Mercredi 12 septembre, la loi sur les violences faites aux femmes, adoptée en février, entre en vigueur. Résultat d’un combat de longue durée, cette loi apporte des progrès mais reste insuffisante, notamment dans le domaine de la violence conjugale.
revue de presse publiée sur le site de courrier international le 12 09 2018
“La loi 103-13 relative à la violence faite aux femmes est le résultat d’un combat de plus de trente ans pour faire prévaloir les droits des femmes, les protéger et tenter de mettre fin aux torts qu’elles subissent”, souligne Yasmine Zaki, juriste stagiaire et membre de l’Association démocratique des femmes du Maroc (ADFM), citée par Le Matin. Adopté le 14 février 2018 par 168 voix pour, 55 voix contre et aucune abstention, ce projet de loi porté par la ministre Bassima Hakkaoui traînait dans les tiroirs du Parlement depuis mars 2016.
Cette loi devrait apporter une protection contre certaines formes de violence, dont le harcèlement de rue. Toutefois, “beaucoup de points ont été réclamés par les mouvements féministes, mais n’ont pas été pris en considération lors de son élaboration”, précise Yasmine Zaki. Des lacunes qui risquent d’en limiter l’impact direct.
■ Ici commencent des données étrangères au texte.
-- ==== Sys2Proof/Laws/State.lean ====
section
/-!
SUPPORT. Laws of the named updates of the state: one lemma per field and update, and what the tables read after an update.
-/
namespace Sys2Proof.Machine

/-! ### setCtx -/

@[simp] theorem setCtx_run (s : State) (c : Nat) (x : Ctx) : (setCtx s c x).run = s.run := rfl
@[simp] theorem setCtx_out (s : State) (c : Nat) (x : Ctx) : (setCtx s c x).out = s.out := rfl
@[simp] theorem setCtx_tick (s : State) (c : Nat) (x : Ctx) : (setCtx s c x).tick = s.tick := rfl
@[simp] theorem setCtx_cores (s : State) (c : Nat) (x : Ctx) : (setCtx s c x).cores = s.cores := rfl
@[simp] theorem setCtx_vnpus (s : State) (c : Nat) (x : Ctx) : (setCtx s c x).vnpus = s.vnpus := rfl
@[simp] theorem setCtx_numVFs (s : State) (c : Nat) (x : Ctx) : (setCtx s c x).numVFs = s.numVFs := rfl
@[simp] theorem setCtx_launches (s : State) (c : Nat) (x : Ctx) : (setCtx s c x).launches = s.launches := rfl
@[simp] theorem setCtx_nextLaunch (s : State) (c : Nat) (x : Ctx) : (setCtx s c x).nextLaunch = s.nextLaunch := rfl
@[simp] theorem setCtx_saves (s : State) (c : Nat) (x : Ctx) : (setCtx s c x).saves = s.saves := rfl
@[simp] theorem setCtx_stubs (s : State) (c : Nat) (x : Ctx) : (setCtx s c x).stubs = s.stubs := rfl
@[simp] theorem setCtx_nextSave (s : State) (c : Nat) (x : Ctx) : (setCtx s c x).nextSave = s.nextSave := rfl
@[simp] theorem setCtx_contracts (s : State) (c : Nat) (x : Ctx) : (setCtx s c x).contracts = s.contracts := rfl
@[simp] theorem setCtx_frame (s : State) (c : Nat) (x : Ctx) : (setCtx s c x).frame = s.frame := rfl
@[simp] theorem setCtx_buckets (s : State) (c : Nat) (x : Ctx) : (setCtx s c x).buckets = s.buckets := rfl
@[simp] theorem setCtx_weights (s : State) (c : Nat) (x : Ctx) : (setCtx s c x).weights = s.weights := rfl
@[simp] theorem setCtx_overhead (s : State) (c : Nat) (x : Ctx) : (setCtx s c x).overhead = s.overhead := rfl
@[simp] theorem setCtx_pwrCap (s : State) (c : Nat) (x : Ctx) : (setCtx s c x).pwrCap = s.pwrCap := rfl
@[simp] theorem setCtx_boost (s : State) (c : Nat) (x : Ctx) : (setCtx s c x).boost = s.boost := rfl
@[simp] theorem setCtx_railsOff (s : State) (c : Nat) (x : Ctx) : (setCtx s c x).railsOff = s.railsOff := rfl
@[simp] theorem setCtx_clusters (s : State) (c : Nat) (x : Ctx) : (setCtx s c x).clusters = s.clusters := rfl
@[simp] theorem setCtx_xlate (s : State) (c : Nat) (x : Ctx) : (setCtx s c x).xlate = s.xlate := rfl
@[simp] theorem setCtx_slices (s : State) (c : Nat) (x : Ctx) : (setCtx s c x).slices = s.slices := rfl
@[simp] theorem setCtx_collectives (s : State) (c : Nat) (x : Ctx) : (setCtx s c x).collectives = s.collectives := rfl
@[simp] theorem setCtx_relay (s : State) (c : Nat) (x : Ctx) : (setCtx s c x).relay = s.relay := rfl
@[simp] theorem setCtx_mgmt (s : State) (c : Nat) (x : Ctx) : (setCtx s c x).mgmt = s.mgmt := rfl
@[simp] theorem setCtx_ports (s : State) (c : Nat) (x : Ctx) : (setCtx s c x).ports = s.ports := rfl
@[simp] theorem setCtx_msix (s : State) (c : Nat) (x : Ctx) : (setCtx s c x).msix = s.msix := rfl
@[simp] theorem setCtx_pba (s : State) (c : Nat) (x : Ctx) : (setCtx s c x).pba = s.pba := rfl
@[simp] theorem setCtx_aer (s : State) (c : Nat) (x : Ctx) : (setCtx s c x).aer = s.aer := rfl
@[simp] theorem setCtx_fw (s : State) (c : Nat) (x : Ctx) : (setCtx s c x).fw = s.fw := rfl
@[simp] theorem setCtx_dev (s : State) (c : Nat) (x : Ctx) : (setCtx s c x).dev = s.dev := rfl
@[simp] theorem setCtx_host (s : State) (c : Nat) (x : Ctx) : (setCtx s c x).host = s.host := rfl

/-! ### modCtx -/

@[simp] theorem modCtx_run (s : State) (c : Nat) (f : Ctx → Ctx) : (modCtx s c f).run = s.run := rfl
@[simp] theorem modCtx_out (s : State) (c : Nat) (f : Ctx → Ctx) : (modCtx s c f).out = s.out := rfl
@[simp] theorem modCtx_tick (s : State) (c : Nat) (f : Ctx → Ctx) : (modCtx s c f).tick = s.tick := rfl
@[simp] theorem modCtx_cores (s : State) (c : Nat) (f : Ctx → Ctx) : (modCtx s c f).cores = s.cores := rfl
@[simp] theorem modCtx_vnpus (s : State) (c : Nat) (f : Ctx → Ctx) : (modCtx s c f).vnpus = s.vnpus := rfl
@[simp] theorem modCtx_numVFs (s : State) (c : Nat) (f : Ctx → Ctx) : (modCtx s c f).numVFs = s.numVFs := rfl
@[simp] theorem modCtx_launches (s : State) (c : Nat) (f : Ctx → Ctx) : (modCtx s c f).launches = s.launches := rfl
@[simp] theorem modCtx_nextLaunch (s : State) (c : Nat) (f : Ctx → Ctx) : (modCtx s c f).nextLaunch = s.nextLaunch := rfl
@[simp] theorem modCtx_saves (s : State) (c : Nat) (f : Ctx → Ctx) : (modCtx s c f).saves = s.saves := rfl
@[simp] theorem modCtx_stubs (s : State) (c : Nat) (f : Ctx → Ctx) : (modCtx s c f).stubs = s.stubs := rfl
@[simp] theorem modCtx_nextSave (s : State) (c : Nat) (f : Ctx → Ctx) : (modCtx s c f).nextSave = s.nextSave := rfl
@[simp] theorem modCtx_contracts (s : State) (c : Nat) (f : Ctx → Ctx) : (modCtx s c f).contracts = s.contracts := rfl
@[simp] theorem modCtx_frame (s : State) (c : Nat) (f : Ctx → Ctx) : (modCtx s c f).frame = s.frame := rfl
@[simp] theorem modCtx_buckets (s : State) (c : Nat) (f : Ctx → Ctx) : (modCtx s c f).buckets = s.buckets := rfl
@[simp] theorem modCtx_weights (s : State) (c : Nat) (f : Ctx → Ctx) : (modCtx s c f).weights = s.weights := rfl
@[simp] theorem modCtx_overhead (s : State) (c : Nat) (f : Ctx → Ctx) : (modCtx s c f).overhead = s.overhead := rfl
@[simp] theorem modCtx_pwrCap (s : State) (c : Nat) (f : Ctx → Ctx) : (modCtx s c f).pwrCap = s.pwrCap := rfl
@[simp] theorem modCtx_boost (s : State) (c : Nat) (f : Ctx → Ctx) : (modCtx s c f).boost = s.boost := rfl
@[simp] theorem modCtx_railsOff (s : State) (c : Nat) (f : Ctx → Ctx) : (modCtx s c f).railsOff = s.railsOff := rfl
@[simp] theorem modCtx_clusters (s : State) (c : Nat) (f : Ctx → Ctx) : (modCtx s c f).clusters = s.clusters := rfl
@[simp] theorem modCtx_xlate (s : State) (c : Nat) (f : Ctx → Ctx) : (modCtx s c f).xlate = s.xlate := rfl
@[simp] theorem modCtx_slices (s : State) (c : Nat) (f : Ctx → Ctx) : (modCtx s c f).slices = s.slices := rfl
@[simp] theorem modCtx_collectives (s : State) (c : Nat) (f : Ctx → Ctx) : (modCtx s c f).collectives = s.collectives := rfl
@[simp] theorem modCtx_relay (s : State) (c : Nat) (f : Ctx → Ctx) : (modCtx s c f).relay = s.relay := rfl
@[simp] theorem modCtx_mgmt (s : State) (c : Nat) (f : Ctx → Ctx) : (modCtx s c f).mgmt = s.mgmt := rfl
@[simp] theorem modCtx_ports (s : State) (c : Nat) (f : Ctx → Ctx) : (modCtx s c f).ports = s.ports := rfl
@[simp] theorem modCtx_msix (s : State) (c : Nat) (f : Ctx → Ctx) : (modCtx s c f).msix = s.msix := rfl
@[simp] theorem modCtx_pba (s : State) (c : Nat) (f : Ctx → Ctx) : (modCtx s c f).pba = s.pba := rfl
@[simp] theorem modCtx_aer (s : State) (c : Nat) (f : Ctx → Ctx) : (modCtx s c f).aer = s.aer := rfl
@[simp] theorem modCtx_fw (s : State) (c : Nat) (f : Ctx → Ctx) : (modCtx s c f).fw = s.fw := rfl
@[simp] theorem modCtx_dev (s : State) (c : Nat) (f : Ctx → Ctx) : (modCtx s c f).dev = s.dev := rfl
@[simp] theorem modCtx_host (s : State) (c : Nat) (f : Ctx → Ctx) : (modCtx s c f).host = s.host := rfl

/-! ### modCore -/

@[simp] theorem modCore_run (s : State) (n : Nat) (f : Core → Core) : (modCore s n f).run = s.run := rfl
@[simp] theorem modCore_out (s : State) (n : Nat) (f : Core → Core) : (modCore s n f).out = s.out := rfl
@[simp] theorem modCore_tick (s : State) (n : Nat) (f : Core → Core) : (modCore s n f).tick = s.tick := rfl
@[simp] theorem modCore_ctxs (s : State) (n : Nat) (f : Core → Core) : (modCore s n f).ctxs = s.ctxs := rfl
@[simp] theorem modCore_vnpus (s : State) (n : Nat) (f : Core → Core) : (modCore s n f).vnpus = s.vnpus := rfl
@[simp] theorem modCore_numVFs (s : State) (n : Nat) (f : Core → Core) : (modCore s n f).numVFs = s.numVFs := rfl
@[simp] theorem modCore_launches (s : State) (n : Nat) (f : Core → Core) : (modCore s n f).launches = s.launches := rfl
@[simp] theorem modCore_nextLaunch (s : State) (n : Nat) (f : Core → Core) : (modCore s n f).nextLaunch = s.nextLaunch := rfl
@[simp] theorem modCore_saves (s : State) (n : Nat) (f : Core → Core) : (modCore s n f).saves = s.saves := rfl
@[simp] theorem modCore_stubs (s : State) (n : Nat) (f : Core → Core) : (modCore s n f).stubs = s.stubs := rfl
@[simp] theorem modCore_nextSave (s : State) (n : Nat) (f : Core → Core) : (modCore s n f).nextSave = s.nextSave := rfl
@[simp] theorem modCore_contracts (s : State) (n : Nat) (f : Core → Core) : (modCore s n f).contracts = s.contracts := rfl
@[simp] theorem modCore_frame (s : State) (n : Nat) (f : Core → Core) : (modCore s n f).frame = s.frame := rfl
@[simp] theorem modCore_buckets (s : State) (n : Nat) (f : Core → Core) : (modCore s n f).buckets = s.buckets := rfl
@[simp] theorem modCore_weights (s : State) (n : Nat) (f : Core → Core) : (modCore s n f).weights = s.weights := rfl
@[simp] theorem modCore_overhead (s : State) (n : Nat) (f : Core → Core) : (modCore s n f).overhead = s.overhead := rfl
@[simp] theorem modCore_pwrCap (s : State) (n : Nat) (f : Core → Core) : (modCore s n f).pwrCap = s.pwrCap := rfl
@[simp] theorem modCore_boost (s : State) (n : Nat) (f : Core → Core) : (modCore s n f).boost = s.boost := rfl
@[simp] theorem modCore_railsOff (s : State) (n : Nat) (f : Core → Core) : (modCore s n f).railsOff = s.railsOff := rfl
@[simp] theorem modCore_clusters (s : State) (n : Nat) (f : Core → Core) : (modCore s n f).clusters = s.clusters := rfl
@[simp] theorem modCore_xlate (s : State) (n : Nat) (f : Core → Core) : (modCore s n f).xlate = s.xlate := rfl
@[simp] theorem modCore_slices (s : State) (n : Nat) (f : Core → Core) : (modCore s n f).slices = s.slices := rfl
@[simp] theorem modCore_collectives (s : State) (n : Nat) (f : Core → Core) : (modCore s n f).collectives = s.collectives := rfl
@[simp] theorem modCore_relay (s : State) (n : Nat) (f : Core → Core) : (modCore s n f).relay = s.relay := rfl
@[simp] theorem modCore_mgmt (s : State) (n : Nat) (f : Core → Core) : (modCore s n f).mgmt = s.mgmt := rfl
@[simp] theorem modCore_ports (s : State) (n : Nat) (f : Core → Core) : (modCore s n f).ports = s.ports := rfl
@[simp] theorem modCore_msix (s : State) (n : Nat) (f : Core → Core) : (modCore s n f).msix = s.msix := rfl
@[simp] theorem modCore_pba (s : State) (n : Nat) (f : Core → Core) : (modCore s n f).pba = s.pba := rfl
@[simp] theorem modCore_aer (s : State) (n : Nat) (f : Core → Core) : (modCore s n f).aer = s.aer := rfl
@[simp] theorem modCore_fw (s : State) (n : Nat) (f : Core → Core) : (modCore s n f).fw = s.fw := rfl
@[simp] theorem modCore_dev (s : State) (n : Nat) (f : Core → Core) : (modCore s n f).dev = s.dev := rfl
@[simp] theorem modCore_host (s : State) (n : Nat) (f : Core → Core) : (modCore s n f).host = s.host := rfl

/-! ### modVnpu -/

@[simp] theorem modVnpu_run (s : State) (v : Nat) (f : Vnpu → Vnpu) : (modVnpu s v f).run = s.run := rfl
@[simp] theorem modVnpu_out (s : State) (v : Nat) (f : Vnpu → Vnpu) : (modVnpu s v f).out = s.out := rfl
@[simp] theorem modVnpu_tick (s : State) (v : Nat) (f : Vnpu → Vnpu) : (modVnpu s v f).tick = s.tick := rfl
@[simp] theorem modVnpu_ctxs (s : State) (v : Nat) (f : Vnpu → Vnpu) : (modVnpu s v f).ctxs = s.ctxs := rfl
@[simp] theorem modVnpu_cores (s : State) (v : Nat) (f : Vnpu → Vnpu) : (modVnpu s v f).cores = s.cores := rfl
@[simp] theorem modVnpu_numVFs (s : State) (v : Nat) (f : Vnpu → Vnpu) : (modVnpu s v f).numVFs = s.numVFs := rfl
@[simp] theorem modVnpu_launches (s : State) (v : Nat) (f : Vnpu → Vnpu) : (modVnpu s v f).launches = s.launches := rfl
@[simp] theorem modVnpu_nextLaunch (s : State) (v : Nat) (f : Vnpu → Vnpu) : (modVnpu s v f).nextLaunch = s.nextLaunch := rfl
@[simp] theorem modVnpu_saves (s : State) (v : Nat) (f : Vnpu → Vnpu) : (modVnpu s v f).saves = s.saves := rfl
@[simp] theorem modVnpu_stubs (s : State) (v : Nat) (f : Vnpu → Vnpu) : (modVnpu s v f).stubs = s.stubs := rfl
@[simp] theorem modVnpu_nextSave (s : State) (v : Nat) (f : Vnpu → Vnpu) : (modVnpu s v f).nextSave = s.nextSave := rfl
@[simp] theorem modVnpu_contracts (s : State) (v : Nat) (f : Vnpu → Vnpu) : (modVnpu s v f).contracts = s.contracts := rfl
@[simp] theorem modVnpu_frame (s : State) (v : Nat) (f : Vnpu → Vnpu) : (modVnpu s v f).frame = s.frame := rfl
@[simp] theorem modVnpu_buckets (s : State) (v : Nat) (f : Vnpu → Vnpu) : (modVnpu s v f).buckets = s.buckets := rfl
@[simp] theorem modVnpu_weights (s : State) (v : Nat) (f : Vnpu → Vnpu) : (modVnpu s v f).weights = s.weights := rfl
@[simp] theorem modVnpu_overhead (s : State) (v : Nat) (f : Vnpu → Vnpu) : (modVnpu s v f).overhead = s.overhead := rfl
@[simp] theorem modVnpu_pwrCap (s : State) (v : Nat) (f : Vnpu → Vnpu) : (modVnpu s v f).pwrCap = s.pwrCap := rfl
@[simp] theorem modVnpu_boost (s : State) (v : Nat) (f : Vnpu → Vnpu) : (modVnpu s v f).boost = s.boost := rfl
@[simp] theorem modVnpu_railsOff (s : State) (v : Nat) (f : Vnpu → Vnpu) : (modVnpu s v f).railsOff = s.railsOff := rfl
@[simp] theorem modVnpu_clusters (s : State) (v : Nat) (f : Vnpu → Vnpu) : (modVnpu s v f).clusters = s.clusters := rfl
@[simp] theorem modVnpu_xlate (s : State) (v : Nat) (f : Vnpu → Vnpu) : (modVnpu s v f).xlate = s.xlate := rfl
@[simp] theorem modVnpu_slices (s : State) (v : Nat) (f : Vnpu → Vnpu) : (modVnpu s v f).slices = s.slices := rfl
@[simp] theorem modVnpu_collectives (s : State) (v : Nat) (f : Vnpu → Vnpu) : (modVnpu s v f).collectives = s.collectives := rfl
@[simp] theorem modVnpu_relay (s : State) (v : Nat) (f : Vnpu → Vnpu) : (modVnpu s v f).relay = s.relay := rfl
@[simp] theorem modVnpu_mgmt (s : State) (v : Nat) (f : Vnpu → Vnpu) : (modVnpu s v f).mgmt = s.mgmt := rfl
@[simp] theorem modVnpu_ports (s : State) (v : Nat) (f : Vnpu → Vnpu) : (modVnpu s v f).ports = s.ports := rfl
@[simp] theorem modVnpu_msix (s : State) (v : Nat) (f : Vnpu → Vnpu) : (modVnpu s v f).msix = s.msix := rfl
@[simp] theorem modVnpu_pba (s : State) (v : Nat) (f : Vnpu → Vnpu) : (modVnpu s v f).pba = s.pba := rfl
@[simp] theorem modVnpu_aer (s : State) (v : Nat) (f : Vnpu → Vnpu) : (modVnpu s v f).aer = s.aer := rfl
@[simp] theorem modVnpu_fw (s : State) (v : Nat) (f : Vnpu → Vnpu) : (modVnpu s v f).fw = s.fw := rfl
@[simp] theorem modVnpu_dev (s : State) (v : Nat) (f : Vnpu → Vnpu) : (modVnpu s v f).dev = s.dev := rfl
@[simp] theorem modVnpu_host (s : State) (v : Nat) (f : Vnpu → Vnpu) : (modVnpu s v f).host = s.host := rfl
Une loi votée dans l’indifférence générale
Même son de cloche de la part de Rabéa Naciri, professeure à la faculté des lettres et des sciences humaines de Rabat et membre fondatrice de l’ADFM. “Il aura fallu des années de palabres et plus de trois ans de débat parlementaire pour qu’elle voie enfin le jour. Toutefois, cette loi a été votée dans l’indifférence générale. Une indifférence qui dénote le peu d’intérêt qu’accorde notre société à ce phénomène”, déplore-t-elle sur 2M.ma, le site de la deuxième chaîne de télévision généraliste semi-publique marocaine.
Cette loi apporte certes des nouveautés car elle durcit les peines en augmentant les amendes et les durées d’emprisonnement à l’encontre de toute personne coupable de violence, de harcèlement sexuel, de diffamation, d’injures sur une personne en sa qualité de femme. Encore faut-il que les femmes victimes aillent déposer plainte. Un pas que très peu de femmes marocaines osent faire, à cause du regard de la société et des difficultés pour le faire. (…) Les Marocaines ont appris à vivre en essayant de contourner le problème et en construisant des murs invisibles dans les espaces urbains.”
Mme Zaki rappelle de son côté que “cette loi a omis de donner une définition stricte de la violence conjugale ou encore de reconnaître le viol conjugal”, un acte qu’elle juge urgent d’incriminer. Par ailleurs “le viol n’est pas considéré comme une atteinte à l’intégrité physique de la femme, mais comme une atteinte aux mœurs et à la pudeur”, une approche qualifiée d’“anormale” par Mme Zaki, qui s’insurge : “Le viol n’est pas une affaire de mœurs, ni de culture, ni de religion, c’est une atteinte à l’intégrité physique et morale de la femme.”
À noter que Human Rights Watch avait dès février décortiqué cette loi en estimant que certaines lacunes devraient être comblées. Toutefois, l’ADFM ne manque pas de saluer son entrée en vigueur car, malgré ces défaillances, cette loi représente un acquis pour les femmes. Le HuffPost Maghreb,pour sa part, donne une note d’optimisme en relatant le cas d’Oumaima Requas, victime de harcèlement sexuel. “La jeune responsable administrative de 24 ans, face à une situation vécue quotidiennement par de nombreuses femmes au Maroc, a choisi de ne pas se taire et de porter plainte. À la faveur de l’entrée en vigueur ce mercredi 12 septembre de la loi 103-13 sur la violence faite aux femmes, elle pourrait bien devenir la première Marocaine à bénéficier des dispositions de cette loi.”